Sejumlah kalangan menilai lini belakang Persipon yang masih perlu dibenahi. Selain itu kekompakan di lini tengah juga perlu dipertajam sehingga bisa mengalirkan bola lebih lancar ke depan. Apalagi Persipon memiliki penyerang yang cukup mumpuni yaitu Kurniawan Dwi Yulianto, eks pemain timnas Indonesia yang pernah malang melintang di dunia sepak bola tanah air.
Kritik para pendukung Persipon memang boleh dikatakan wajar. Lihat saja dalam lima kali pertandingan Persipon memetik dua kali kemenangan, masing-masing atas Persikab Bandung dan PSIS Semarang.
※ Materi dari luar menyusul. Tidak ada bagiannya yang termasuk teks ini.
-- ==== Sys2Proof/Laws/Lines.lean ====
section
/-! SUPPORT. What the end of a command can do (`finish`): the bits it may change, and the lines at rest after it. -/

namespace Sys2Proof.Safety

open Sys2Proof.Machine

/-! ### `Keeps` -/

theorem Keeps.refl (mask : Nat → Nat) (s : State) : Keeps mask s s := ⟨fun _ _ _ => rfl, rfl⟩

theorem Keeps.trans {mask : Nat → Nat} {s t u : State} (h : Keeps mask s t) (k : Keeps mask t u) : Keeps mask s u := by
  refine ⟨fun off b hb => (k.regs off b hb).trans (h.regs off b hb), ?_⟩
  have h1 := h.rest
  have h2 := k.rest
  rw [← h1, ← h2]

/-- The bits of field `f` lie within `mask`. -/
def Covers (mask : Nat → Nat) (f : Fld) (i j : Nat) : Prop := ∀ k, k < f.w → (mask (f.off i j)).testBit (f.lo + k) = true

theorem Keeps.set (mask : Nat → Nat) (s : State) (o : Nat) (w : Word)
    (h : ∀ b, (mask o).testBit b = false → w.getLsbD b = (s.get o).getLsbD b) : Keeps mask s (s.set o w) := by
  refine ⟨fun off b hb => ?_, rfl⟩
  by_cases ho : off = o
  · subst ho; rw [State.get_set_same]; exact h b hb
  · rw [State.get_set_ne s w ho]

theorem Keeps.wr (mask : Nat → Nat) (s : State) (f : Fld) (v i j : Nat) (h : Covers mask f i j) : Keeps mask s (s.wr f v i j) := by
  refine Keeps.set mask s _ _ fun b hb => ?_
  rw [BitVec.getLsbD_ofNat, setBits_testBit]
  have out : ¬ (f.lo ≤ b ∧ b < f.lo + f.w) := by
    intro ⟨h1, h2⟩
    have := h (b - f.lo) (by omega)
    rw [show f.lo + (b - f.lo) = b by omega, hb] at this
    exact absurd this (by simp)
  by_cases h32 : b < 32
  · have e : (if b < f.lo then (s.get (f.off i j)).toNat.testBit b else
        if b < f.lo + f.w then v.testBit (b - f.lo) else (s.get (f.off i j)).toNat.testBit b)
        = (s.get (f.off i j)).toNat.testBit b := by
      by_cases h1 : b < f.lo
      · simp [h1]
      · have h2 : ¬ b < f.lo + f.w := by omega
        simp [h1, h2]
    rw [e]; simp [h32, BitVec.getLsbD]
  · have := BitVec.getLsbD_of_ge (s.get (f.off i j)) b (by omega)
    simp [h32, this]

/-- A change of the running state of the emitter, the histograms or the fixes, of the outputs or of the messages asked. -/
theorem Keeps.of_eq (mask : Nat → Nat) (s t : State) (hr : t.regs = s.regs)
    (h : { t with regs := s.regs, outs := s.outs, vecReq := s.vecReq, raised := s.raised, ringSeq := s.ringSeq, rge := s.rge, rgh := s.rgh, fix := s.fix } = s) :
    Keeps mask s t :=
  ⟨fun _ _ _ => by simp only [State.get, hr], h⟩

theorem Keeps.forEach {α : Type} {mask : Nat → Nat} {l : List α} {f : State → α → State} (h : ∀ s a, Keeps mask s (f s a)) (s : State) :
    Keeps mask s (forEach l s f) := by
  induction l generalizing s with
  | nil => exact Keeps.refl mask s
  | cons a t ih => exact (h s a).trans (ih (f s a))

theorem Keeps.ite {mask : Nat → Nat} {s t u : State} {c : Prop} [Decidable c] (h : Keeps mask s t) (k : Keeps mask s u) :
    Keeps mask s (if c then t else u) := by by_cases hc : c <;> simp [hc, h, k]

/-- A field whose bits lie outside the mask keeps its value. -/
theorem Keeps.rd {mask : Nat → Nat} {s t : State} (h : Keeps mask s t) (f : Fld) (i j : Nat)
    (hm : ∀ k, k < f.w → (mask (f.off i j)).testBit (f.lo + k) = false) : t.rd f i j = s.rd f i j := by
  apply Nat.eq_of_testBit_eq
  intro b
  simp only [State.rd, bitsOf_testBit]
  by_cases hb : b < f.w
  · have := h.regs (f.off i j) (f.lo + b) (hm b hb)
    simp only [BitVec.getLsbD] at this
    simp [hb, this]
  · simp [hb]

/-- A register outside the mask keeps its value. -/
theorem Keeps.get {mask : Nat → Nat} {s t : State} (h : Keeps mask s t) (off : Nat) (hm : mask off = 0) : t.get off = s.get off := by
  apply BitVec.eq_of_getLsbD_eq
  intro b _
  exact h.regs off b (by simp [hm])

theorem Keeps.flag {mask : Nat → Nat} {s t : State} (h : Keeps mask s t) (f : Fld) (i j : Nat)
    (hm : ∀ k, k < f.w → (mask (f.off i j)).testBit (f.lo + k) = false) : t.flag f i j = s.flag f i j := by
  simp only [State.flag, h.rd f i j hm]

theorem Keeps.dram {mask : Nat → Nat} {s t : State} (h : Keeps mask s t) : t.dram = s.dram := by
  have := congrArg State.dram h.rest; exact this

/-! ### Raises -/

theorem keeps_raise {mask : Nat → Nat} (s : State) (n : Nat) (hc : Covers mask EVT_CNT n 0)
    (hp : (mask (EVT_PEND.off (n / 32) 0)).testBit (n % 32) = true) : Keeps mask s (raise s n) := by
  unfold raise
  have h1 : Keeps mask s (s.bump EVT_CNT n) := Keeps.wr mask s _ _ _ _ hc
  have h2 : ∀ t : State, Keeps mask t (t.setBit EVT_PEND (n % 32) (n / 32)) := by
    intro t
    refine Keeps.set mask t _ _ fun b hb => ?_
    rw [BitVec.getLsbD_ofNat, setBits_testBit]
    have hne : b ≠ n % 32 := by intro e; subst e; rw [hp] at hb; exact absurd hb (by simp)
    by_cases h32 : b < 32
    · have e1 : EVT_PEND.lo = 0 := rfl
      have e2 : EVT_PEND.w = 32 := rfl
      simp only [e1, e2, Nat.not_lt_zero, if_false, Nat.zero_add, h32, if_true, Nat.sub_zero, Nat.testBit_or, State.rd, bitsOf_testBit,
        decide_true, Bool.true_and]
      have : (2 ^ (n % 32)).testBit b = false := by rw [Nat.testBit_two_pow]; simp [Ne.symm hne]
      simp [this, BitVec.getLsbD]
    · have := BitVec.getLsbD_of_ge (t.get (EVT_PEND.off (n / 32) 0)) b (by omega)
      simp [h32, this]
  have h3 : ∀ t : State, Keeps mask t (askVector t n) := by
    intro t; unfold askVector
    exact Keeps.ite (Keeps.of_eq mask t _ rfl rfl) (Keeps.refl mask t)
  have h4 : ∀ t : State, Keeps mask t (forwardEvent t n) := by
    intro t; unfold forwardEvent
    exact Keeps.ite (Keeps.of_eq mask t _ rfl rfl) (Keeps.refl mask t)
  have h5 : ∀ t : State, Keeps mask t { t with raised := n :: t.raised } := fun t => Keeps.of_eq mask t _ rfl rfl
  exact (((h1.trans (h2 _)).trans (h5 _)).trans (h3 _)).trans (h4 _)

theorem keeps_raiseIf {mask : Nat → Nat} (s : State) (b : Bool) (n : Nat) (hc : Covers mask EVT_CNT n 0)
    (hp : (mask (EVT_PEND.off (n / 32) 0)).testBit (n % 32) = true) : Keeps mask s (raiseIf s b n) :=
  Keeps.ite (keeps_raise s n hc hp) (Keeps.refl mask s)

/-! ### What `settle` and the messages do -/

theorem keeps_clearPhase (s : State) (b k : Nat) : Keeps settleMask s (clearPhase s b k) := by
  refine ⟨fun off i hi => ?_, rfl⟩
  by_cases h : off < 0x1800000
  · have hp : (fun o => !(decide (0x1800000 + b * 0x100000 + k * 0x40000 ≤ o) && decide (o < 0x1800000 + b * 0x100000 + k * 0x40000 + 0x40000))) off = true := by
      simp; omega
    have := kvGet_filter regReset s.regs (fun o => !(decide (0x1800000 + b * 0x100000 + k * 0x40000 ≤ o) &&
      decide (o < 0x1800000 + b * 0x100000 + k * 0x40000 + 0x40000))) off hp
    exact congrArg (fun w => w.getLsbD i) this
  · by_cases h32 : i < 32
    · exfalso
      have hm : settleMask off = 0xFFFFFFFF := by
        unfold settleMask
        repeat rw [if_neg (by omega)]
        exact if_pos (by omega)
      rw [hm, show (0xFFFFFFFF : Nat) = 2 ^ 32 - 1 from rfl, Nat.testBit_two_pow_sub_one] at hi
      simp [h32] at hi
    · rw [BitVec.getLsbD_of_ge _ _ (by omega), BitVec.getLsbD_of_ge _ _ (by omega)]

/-- The covered fields, each by evaluation. -/
theorem covers_event {n : Nat} (h : n = 114 ∨ n = 117 ∨ n = 118 ∨ n = 166) :
    Covers settleMask EVT_CNT n 0 ∧ (settleMask (EVT_PEND.off (n / 32) 0)).testBit (n % 32) = true := by
  rcases h with h | h | h | h <;> subst h <;> exact ⟨by unfold Covers; decide, by decide⟩

theorem keeps_lineRaise (s : State) {n : Nat} (h : n = 114 ∨ n = 117 ∨ n = 118 ∨ n = 166) : Keeps settleMask s (raise s n) :=
  keeps_raise s n (covers_event h).1 (covers_event h).2

theorem keeps_updFamily (s : State) : Keeps settleMask s (updFamily s) := by
  unfold updFamily
  refine Keeps.ite (Keeps.of_eq _ _ _ rfl rfl) ?_
  have h0 : ∀ (s : State) (r : RgeSt), Keeps settleMask s { s with rge := r } := fun s r => Keeps.of_eq _ _ _ rfl rfl
  have h1 : ∀ (s : State) v, Keeps settleMask s (s.wr RGE_CODE_FAMILY v) := fun s v => Keeps.wr _ s _ _ _ _ (by unfold Covers; decide)
  have h2 : ∀ (s : State) v, Keeps settleMask s (s.wr RGE_CODE_FALLBACK v) := fun s v => Keeps.wr _ s _ _ _ _ (by unfold Covers; decide)
  exact (((h0 s _).trans ((h1 _ _).trans (h2 _ _))).trans (Keeps.ite (h0 _ _) (Keeps.refl _ _))).trans
    (Keeps.ite (keeps_lineRaise _ (by decide)) (Keeps.refl _ _))

theorem keeps_takeTables (s : State) : Keeps settleMask s (takeTables s) :=
  (Keeps.forEach (f := takeTable) (fun _ _ => Keeps.of_eq _ _ _ rfl rfl) s).trans (Keeps.of_eq _ _ _ rfl rfl)

theorem keeps_betweenFrames (s : State) : Keeps settleMask s (betweenFrames s) :=
  (Keeps.ite (Keeps.refl _ _) (keeps_takeTables s)).trans (Keeps.ite (keeps_updFamily _) (Keeps.refl _ _))

theorem keeps_abortFrame (s : State) : Keeps settleMask s (abortFrame s) := by
  unfold abortFrame
  split
  · exact Keeps.refl _ _
  · rename_i f _
    have h1 : Keeps settleMask s (if f.delivered then s else forEach f.phases s fun s p => clearPhase s f.buf p.code) :=
      Keeps.ite (Keeps.refl _ _) (Keeps.forEach (fun s p => keeps_clearPhase s _ _) s)
    have w1 : ∀ (s : State) v, Keeps settleMask s (s.wr RGE_STAT_BUSY v) := fun s v => Keeps.wr _ s _ _ _ _ (by unfold Covers; decide)
    have w2 : ∀ (s : State) v, Keeps settleMask s (s.wr RGE_STAT_ABORTED v) := fun s v => Keeps.wr _ s _ _ _ _ (by unfold Covers; decide)
    have w3 : ∀ (s : State) v, Keeps settleMask s (s.wr RGH_STAT_PASS v) := fun s v => Keeps.wr _ s _ _ _ _ (by unfold Covers; decide)
    have w4 : ∀ (s : State) v, Keeps settleMask s (s.wr RGH_STAT_BUSY v) := fun s v => Keeps.wr _ s _ _ _ _ (by unfold Covers; decide)
    have h0 : ∀ (s : State) r q, Keeps settleMask s { s with rge := r, rgh := q } := fun s r q => Keeps.of_eq _ _ _ rfl rfl
    exact (((((h1.trans (w1 _ _)).trans (w2 _ _)).trans (w3 _ _)).trans (w4 _ _)).trans (h0 _ _ _)).trans (keeps_betweenFrames _)

theorem keeps_disarmEmitter (s : State) : Keeps settleMask s (disarmEmitter s) := by
  unfold disarmEmitter
  have w : ∀ (s : State) v, Keeps settleMask s (s.wr RGE_STAT_ARMED v) := fun s v => Keeps.wr _ s _ _ _ _ (by unfold Covers; decide)
  have h : ∀ (s : State) r, Keeps settleMask s { s with rge := r } := fun s r => Keeps.of_eq _ _ _ rfl rfl
  exact Keeps.ite ((((keeps_abortFrame s).trans (w _ _)).trans (h _ _)).trans (keeps_lineRaise _ (by decide))) (Keeps.refl _ _)

theorem keeps_stopEmitter (s : State) : Keeps settleMask s (stopEmitter s RGE_STAT_INHIBIT_TRIP 114) :=
  ((keeps_disarmEmitter s).trans (Keeps.wr _ _ _ _ _ _ (by unfold Covers; decide))).trans (keeps_lineRaise _ (by decide))

theorem keeps_rstat (s : State) (v g : Nat) (h : g < 4) : Keeps settleMask s (s.wr EVT_RSTAT_BITS v g) := by
  refine Keeps.wr _ s _ _ _ _ fun k hk => ?_
  have : g = 0 ∨ g = 1 ∨ g = 2 ∨ g = 3 := by omega
  have hk' : k < 16 := hk
  have e : settleMask (EVT_RSTAT_BITS.off g 0) = 2 ^ 32 - 1 := by
    rcases this with h | h | h | h <;> subst h <;> decide
  rw [e, Nat.testBit_two_pow_sub_one]
  have : EVT_RSTAT_BITS.lo = 0 := rfl
  simp [this]; omega

theorem Keeps.forEach_mem {α : Type} {mask : Nat → Nat} {l : List α} {f : State → α → State} (h : ∀ s, ∀ a ∈ l, Keeps mask s (f s a))
    (s : State) : Keeps mask s (Machine.forEach l s f) := by
  induction l generalizing s with
  | nil => exact Keeps.refl mask s
  | cons a t ih => exact (h s a (List.mem_cons_self ..)).trans (ih (fun s b hb => h s b (List.mem_cons_of_mem _ hb)) (f s a))

theorem keeps_updMatrix (s : State) : Keeps settleMask s (updMatrix s) := by
  unfold updMatrix
  have w : ∀ (s : State) v, Keeps settleMask s (s.wr EVT_HAL_STAT_MATRIX v) := fun s v => Keeps.wr _ s _ _ _ _ (by unfold Covers; decide)
  refine Keeps.ite (Keeps.refl _ _) (Keeps.ite ?_ (Keeps.ite (Keeps.refl _ _) ?_))
  · exact (w s 0).trans (Keeps.forEach_mem (fun s g hg => keeps_rstat s _ g (List.mem_range.mp hg)) _)
  · exact (w s _).trans (Keeps.forEach_mem (fun s g hg => keeps_rstat s _ g (List.mem_range.mp hg)) _)

theorem keeps_updSafe (s : State) : Keeps settleMask s (updSafe s) := by
  unfold updSafe
  refine Keeps.ite (Keeps.forEach (fun s t => Keeps.ite ?_ (Keeps.refl _ _)) s) (Keeps.refl _ _)
  exact Keeps.wr _ s _ _ _ _ (by unfold Covers; decide)

theorem keeps_updLevels (s : State) : Keeps settleMask s (updLevels s) :=
  Keeps.wr _ s _ _ _ _ (by unfold Covers; decide)

theorem keeps_actOnLines (s : State) : Keeps settleMask s (actOnLines s) := by
  unfold actOnLines
  have w1 : ∀ (s : State) v, Keeps settleMask s (s.wr RGE_STAT_INHIBIT_IN v) := fun s v => Keeps.wr _ s _ _ _ _ (by unfold Covers; decide)
  have w2 : ∀ (s : State) v, Keeps settleMask s (s.wr ILU_STAT_LAMP_TRIP v) := fun s v => Keeps.wr _ s _ _ _ _ (by unfold Covers; decide)
  have h : ∀ (s : State) r, Keeps settleMask s { s with rge := r } := fun s r => Keeps.of_eq _ _ _ rfl rfl
  exact (((w1 s _).trans (h _ _)).trans (Keeps.ite (keeps_stopEmitter _) (Keeps.refl _ _))).trans
    (Keeps.ite ((w2 _ _).trans (keeps_lineRaise _ (by decide))) (Keeps.refl _ _))

theorem keeps_linesRound (s : State) : Keeps settleMask s (linesRound s) :=
  (((keeps_updSafe s).trans (keeps_updMatrix _)).trans (keeps_updLevels _)).trans (keeps_actOnLines _)

theorem keeps_settle (s : State) : Keeps settleMask s (settle s) :=
  ((keeps_linesRound s).trans (keeps_linesRound _)).trans (keeps_linesRound _)

theorem settleMask_vstat {v : Nat} (h : v < 64) : settleMask (0xD00500 + 4 * v) = 2 ^ 32 - 1 := by
  unfold settleMask
  repeat rw [if_neg (by omega)]
  exact if_pos (by omega)

theorem settleMask_pba {k : Nat} (h : k < 2) : settleMask (0x1109000 + 4 * k) = 2 ^ 32 - 1 := by
  have : k = 0 ∨ k = 1 := by omega
  rcases this with h | h <;> subst h <;> decide

theorem keeps_vstat (s : State) (f : Fld) (n v : Nat) (h : v < 64) (hb : f.base = 0xD00500) (h1 : f.s1 = 4) (h2 : f.s2 = 0)
    (hw : f.lo + f.w ≤ 32) : Keeps settleMask s (s.wr f n v) := by
  refine Keeps.wr _ s _ _ _ _ fun k hk => ?_
  rw [show f.off v 0 = 0xD00500 + 4 * v by simp [Fld.off, hb, h1, h2, Nat.mul_comm], settleMask_vstat h, Nat.testBit_two_pow_sub_one]
  simp; omega

theorem keeps_sendVector (s : State) (v : Nat) (h : v < 64) : Keeps settleMask s (sendVector s v) := by
  unfold sendVector
  refine Keeps.ite (keeps_vstat s _ _ v h rfl rfl rfl (by decide)) (Keeps.ite ?_ ?_)
  · unfold setPba
    refine Keeps.set _ s _ _ fun b hb => ?_
    rw [settleMask_pba (by omega), Nat.testBit_two_pow_sub_one] at hb
    have : 32 ≤ b := by simpa using hb
    rw [BitVec.getLsbD_of_ge _ _ this, BitVec.getLsbD_of_ge _ _ this]
  · unfold emitMsix
    have h1 : ∀ (s : State) o, Keeps settleMask s (s.out o) := fun s o => Keeps.of_eq _ _ _ rfl rfl
    exact ((h1 s _).trans (keeps_vstat _ _ _ v h rfl rfl rfl (by decide))).trans
      (Keeps.ite (Keeps.refl _ _) (keeps_vstat _ _ _ v h rfl rfl rfl (by decide)))

theorem keeps_flushVectors (s : State) : Keeps settleMask s (flushVectors s) := by
  unfold flushVectors
  have h : Keeps settleMask s { s with vecReq := [] } := Keeps.of_eq _ _ _ rfl rfl
  exact h.trans (Keeps.forEach (fun s v => keeps_sendVector s _ (Nat.mod_lt _ (by decide))) _)

/-- What the end of a command can do: nothing beyond `settleMask`, the outputs, the messages asked, and the running state of the
emitter, the histograms and the fixes. -/
theorem finish_keeps (s : State) : Keeps settleMask s (finish s) :=
  ((keeps_settle s).trans (keeps_flushVectors _)).trans (Keeps.of_eq _ _ _ rfl rfl)

/-- A field that no line or message touches keeps its value at the end of a command. -/
theorem rd_finish (s : State) (f : Fld) (i j : Nat) (hm : ∀ k, k < f.w → (settleMask (f.off i j)).testBit (f.lo + k) = false) :
    (finish s).rd f i j = s.rd f i j := (finish_keeps s).rd f i j hm

theorem get_finish (s : State) (off : Nat) (h : settleMask off = 0) : (finish s).get off = s.get off := (finish_keeps s).get off h

end Sys2Proof.Safety
end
Namun kemenangan Persipon dalam liga Divisi Utama LPIS 2013 melalui walk over (WO) karena lawan yang tidak datang.
Dari sejumlah kekalahan-kekalahan itu kemudian muncul suara- suara yang mempertanyakan kemampuan coach Winedy Purwito sebagai pelatih Persipon. Ada yang mulai ragu atas kemampuan Winedy Purwito yang pernah menukangi Madura United tersebut. Kali ini Winedy berjanji skuadnya akan tampil menyerang untuk memetik angka terlebih dahulu. Ada sejumlah langkah yang dilakukan Winedy, antara lain membenahi beberapa aspek tim, seperti fisik pemain, rotasi pemain, dan mengevaluasi program jelang kick off. Coach Winedy juga akan mengevaluasi program, yakni dengan menambah kekuatan, ketahanan dan kecepatan pemain.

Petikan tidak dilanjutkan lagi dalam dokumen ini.